[Directions for this task]: Please copy each line from the entries that contains the string "AluOut".

[Items listed in a dataset]
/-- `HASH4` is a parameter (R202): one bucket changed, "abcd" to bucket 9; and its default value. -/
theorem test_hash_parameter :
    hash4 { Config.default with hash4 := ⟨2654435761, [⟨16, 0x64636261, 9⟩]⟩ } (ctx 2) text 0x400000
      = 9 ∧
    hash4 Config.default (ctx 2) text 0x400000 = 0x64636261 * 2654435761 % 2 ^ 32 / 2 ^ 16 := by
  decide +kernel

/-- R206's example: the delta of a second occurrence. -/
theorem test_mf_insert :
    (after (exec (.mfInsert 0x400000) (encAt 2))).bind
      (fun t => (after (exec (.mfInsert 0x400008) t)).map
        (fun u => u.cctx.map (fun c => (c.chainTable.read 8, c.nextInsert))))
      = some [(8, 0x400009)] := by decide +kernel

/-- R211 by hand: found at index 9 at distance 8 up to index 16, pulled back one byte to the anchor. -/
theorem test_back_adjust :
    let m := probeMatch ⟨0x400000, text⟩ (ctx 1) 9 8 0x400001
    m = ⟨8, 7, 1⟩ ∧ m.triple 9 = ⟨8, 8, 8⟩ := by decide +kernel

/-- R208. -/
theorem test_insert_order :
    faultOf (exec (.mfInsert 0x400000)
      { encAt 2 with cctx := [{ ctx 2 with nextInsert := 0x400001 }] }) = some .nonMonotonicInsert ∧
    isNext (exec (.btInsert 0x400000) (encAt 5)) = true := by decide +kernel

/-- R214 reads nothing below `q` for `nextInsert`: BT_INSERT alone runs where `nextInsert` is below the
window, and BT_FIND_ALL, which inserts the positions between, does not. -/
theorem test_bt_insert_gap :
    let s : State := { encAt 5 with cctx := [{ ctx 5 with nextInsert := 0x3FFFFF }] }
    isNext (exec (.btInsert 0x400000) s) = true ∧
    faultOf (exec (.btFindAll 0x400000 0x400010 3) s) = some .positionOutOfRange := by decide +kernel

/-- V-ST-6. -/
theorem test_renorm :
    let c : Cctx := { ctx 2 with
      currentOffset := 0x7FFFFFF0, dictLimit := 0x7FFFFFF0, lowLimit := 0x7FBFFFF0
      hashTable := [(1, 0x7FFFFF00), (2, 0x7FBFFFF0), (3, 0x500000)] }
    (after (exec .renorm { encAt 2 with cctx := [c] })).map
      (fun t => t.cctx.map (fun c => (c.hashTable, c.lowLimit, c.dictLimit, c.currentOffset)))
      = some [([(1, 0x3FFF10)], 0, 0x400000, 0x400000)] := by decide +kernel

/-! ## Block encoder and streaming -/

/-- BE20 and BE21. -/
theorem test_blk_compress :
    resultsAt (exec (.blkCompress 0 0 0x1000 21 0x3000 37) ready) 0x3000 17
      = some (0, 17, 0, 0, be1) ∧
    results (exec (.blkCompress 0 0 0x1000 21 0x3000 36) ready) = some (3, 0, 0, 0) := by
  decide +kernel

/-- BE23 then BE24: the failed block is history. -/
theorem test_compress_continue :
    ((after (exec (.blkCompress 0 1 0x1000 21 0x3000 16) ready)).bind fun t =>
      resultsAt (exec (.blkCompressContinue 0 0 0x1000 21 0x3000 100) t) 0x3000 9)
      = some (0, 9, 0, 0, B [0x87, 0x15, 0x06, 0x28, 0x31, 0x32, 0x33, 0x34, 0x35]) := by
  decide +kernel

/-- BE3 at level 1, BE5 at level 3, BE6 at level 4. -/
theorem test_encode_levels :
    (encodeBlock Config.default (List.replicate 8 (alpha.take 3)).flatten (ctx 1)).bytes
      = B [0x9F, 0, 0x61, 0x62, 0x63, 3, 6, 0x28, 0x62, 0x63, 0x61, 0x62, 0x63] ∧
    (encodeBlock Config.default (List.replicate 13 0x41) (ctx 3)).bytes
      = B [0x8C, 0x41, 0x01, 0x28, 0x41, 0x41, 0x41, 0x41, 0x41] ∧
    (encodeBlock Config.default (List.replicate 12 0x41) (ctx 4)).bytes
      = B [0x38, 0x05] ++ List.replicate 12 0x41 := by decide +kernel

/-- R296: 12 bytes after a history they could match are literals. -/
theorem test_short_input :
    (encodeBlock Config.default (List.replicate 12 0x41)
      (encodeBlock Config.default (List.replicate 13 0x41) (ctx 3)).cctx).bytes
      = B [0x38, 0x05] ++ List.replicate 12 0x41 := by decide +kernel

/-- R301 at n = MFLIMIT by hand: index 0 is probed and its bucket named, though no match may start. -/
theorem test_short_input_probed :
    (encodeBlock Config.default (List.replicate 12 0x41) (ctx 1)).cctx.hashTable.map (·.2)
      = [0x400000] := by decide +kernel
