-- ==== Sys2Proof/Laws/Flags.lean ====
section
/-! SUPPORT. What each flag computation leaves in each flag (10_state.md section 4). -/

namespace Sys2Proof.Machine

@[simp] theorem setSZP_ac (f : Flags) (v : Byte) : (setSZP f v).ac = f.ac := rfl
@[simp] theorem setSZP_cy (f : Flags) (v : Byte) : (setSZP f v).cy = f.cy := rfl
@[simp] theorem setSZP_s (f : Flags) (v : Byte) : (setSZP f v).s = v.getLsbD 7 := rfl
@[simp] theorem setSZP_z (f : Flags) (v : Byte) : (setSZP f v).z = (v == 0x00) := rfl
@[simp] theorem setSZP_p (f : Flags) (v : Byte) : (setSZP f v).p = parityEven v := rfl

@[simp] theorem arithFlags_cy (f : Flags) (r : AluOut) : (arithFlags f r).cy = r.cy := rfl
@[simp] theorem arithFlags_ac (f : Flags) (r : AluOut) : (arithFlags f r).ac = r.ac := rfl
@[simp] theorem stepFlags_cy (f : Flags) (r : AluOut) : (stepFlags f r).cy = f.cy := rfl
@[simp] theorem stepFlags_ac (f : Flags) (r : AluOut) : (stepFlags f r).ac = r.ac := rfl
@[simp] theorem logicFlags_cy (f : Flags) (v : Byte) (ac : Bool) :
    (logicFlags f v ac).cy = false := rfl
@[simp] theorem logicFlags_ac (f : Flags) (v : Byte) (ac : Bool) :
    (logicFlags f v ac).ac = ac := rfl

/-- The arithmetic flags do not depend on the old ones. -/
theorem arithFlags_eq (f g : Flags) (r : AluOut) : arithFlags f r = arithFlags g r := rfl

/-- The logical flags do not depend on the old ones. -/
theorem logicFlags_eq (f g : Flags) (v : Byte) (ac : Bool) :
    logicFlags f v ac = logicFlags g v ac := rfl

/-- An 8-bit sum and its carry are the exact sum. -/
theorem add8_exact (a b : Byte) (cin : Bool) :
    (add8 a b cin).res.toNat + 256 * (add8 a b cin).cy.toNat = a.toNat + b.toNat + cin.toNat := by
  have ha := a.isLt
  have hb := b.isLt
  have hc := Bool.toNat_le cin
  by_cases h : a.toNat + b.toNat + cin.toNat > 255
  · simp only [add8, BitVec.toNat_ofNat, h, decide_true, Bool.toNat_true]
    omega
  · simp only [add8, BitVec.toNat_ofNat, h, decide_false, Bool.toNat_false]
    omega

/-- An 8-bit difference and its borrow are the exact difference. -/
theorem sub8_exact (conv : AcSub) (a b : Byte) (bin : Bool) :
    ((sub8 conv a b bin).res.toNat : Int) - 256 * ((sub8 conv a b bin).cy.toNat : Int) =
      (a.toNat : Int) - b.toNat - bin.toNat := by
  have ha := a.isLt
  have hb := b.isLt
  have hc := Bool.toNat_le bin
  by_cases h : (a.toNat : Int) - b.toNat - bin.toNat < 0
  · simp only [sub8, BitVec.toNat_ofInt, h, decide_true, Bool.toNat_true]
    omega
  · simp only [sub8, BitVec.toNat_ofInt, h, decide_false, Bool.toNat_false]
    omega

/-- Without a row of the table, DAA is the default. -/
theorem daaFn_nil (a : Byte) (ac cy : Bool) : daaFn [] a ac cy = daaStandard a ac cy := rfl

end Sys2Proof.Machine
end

[Task solution]:
@[simp] theorem arithFlags_cy (f : Flags) (r : AluOut) : (arithFlags f r).cy = r.cy := rfl
@[simp] theorem arithFlags_ac (f : Flags) (r : AluOut) : (arithFlags f r).ac = r.ac := rfl
@[simp] theorem stepFlags_cy (f : Flags) (r : AluOut) : (stepFlags f r).cy = f.cy := rfl
@[simp] theorem stepFlags_ac (f : Flags) (r : AluOut) : (stepFlags f r).ac = r.ac := rfl
theorem arithFlags_eq (f g : Flags) (r : AluOut) : arithFlags f r = arithFlags g r := rfl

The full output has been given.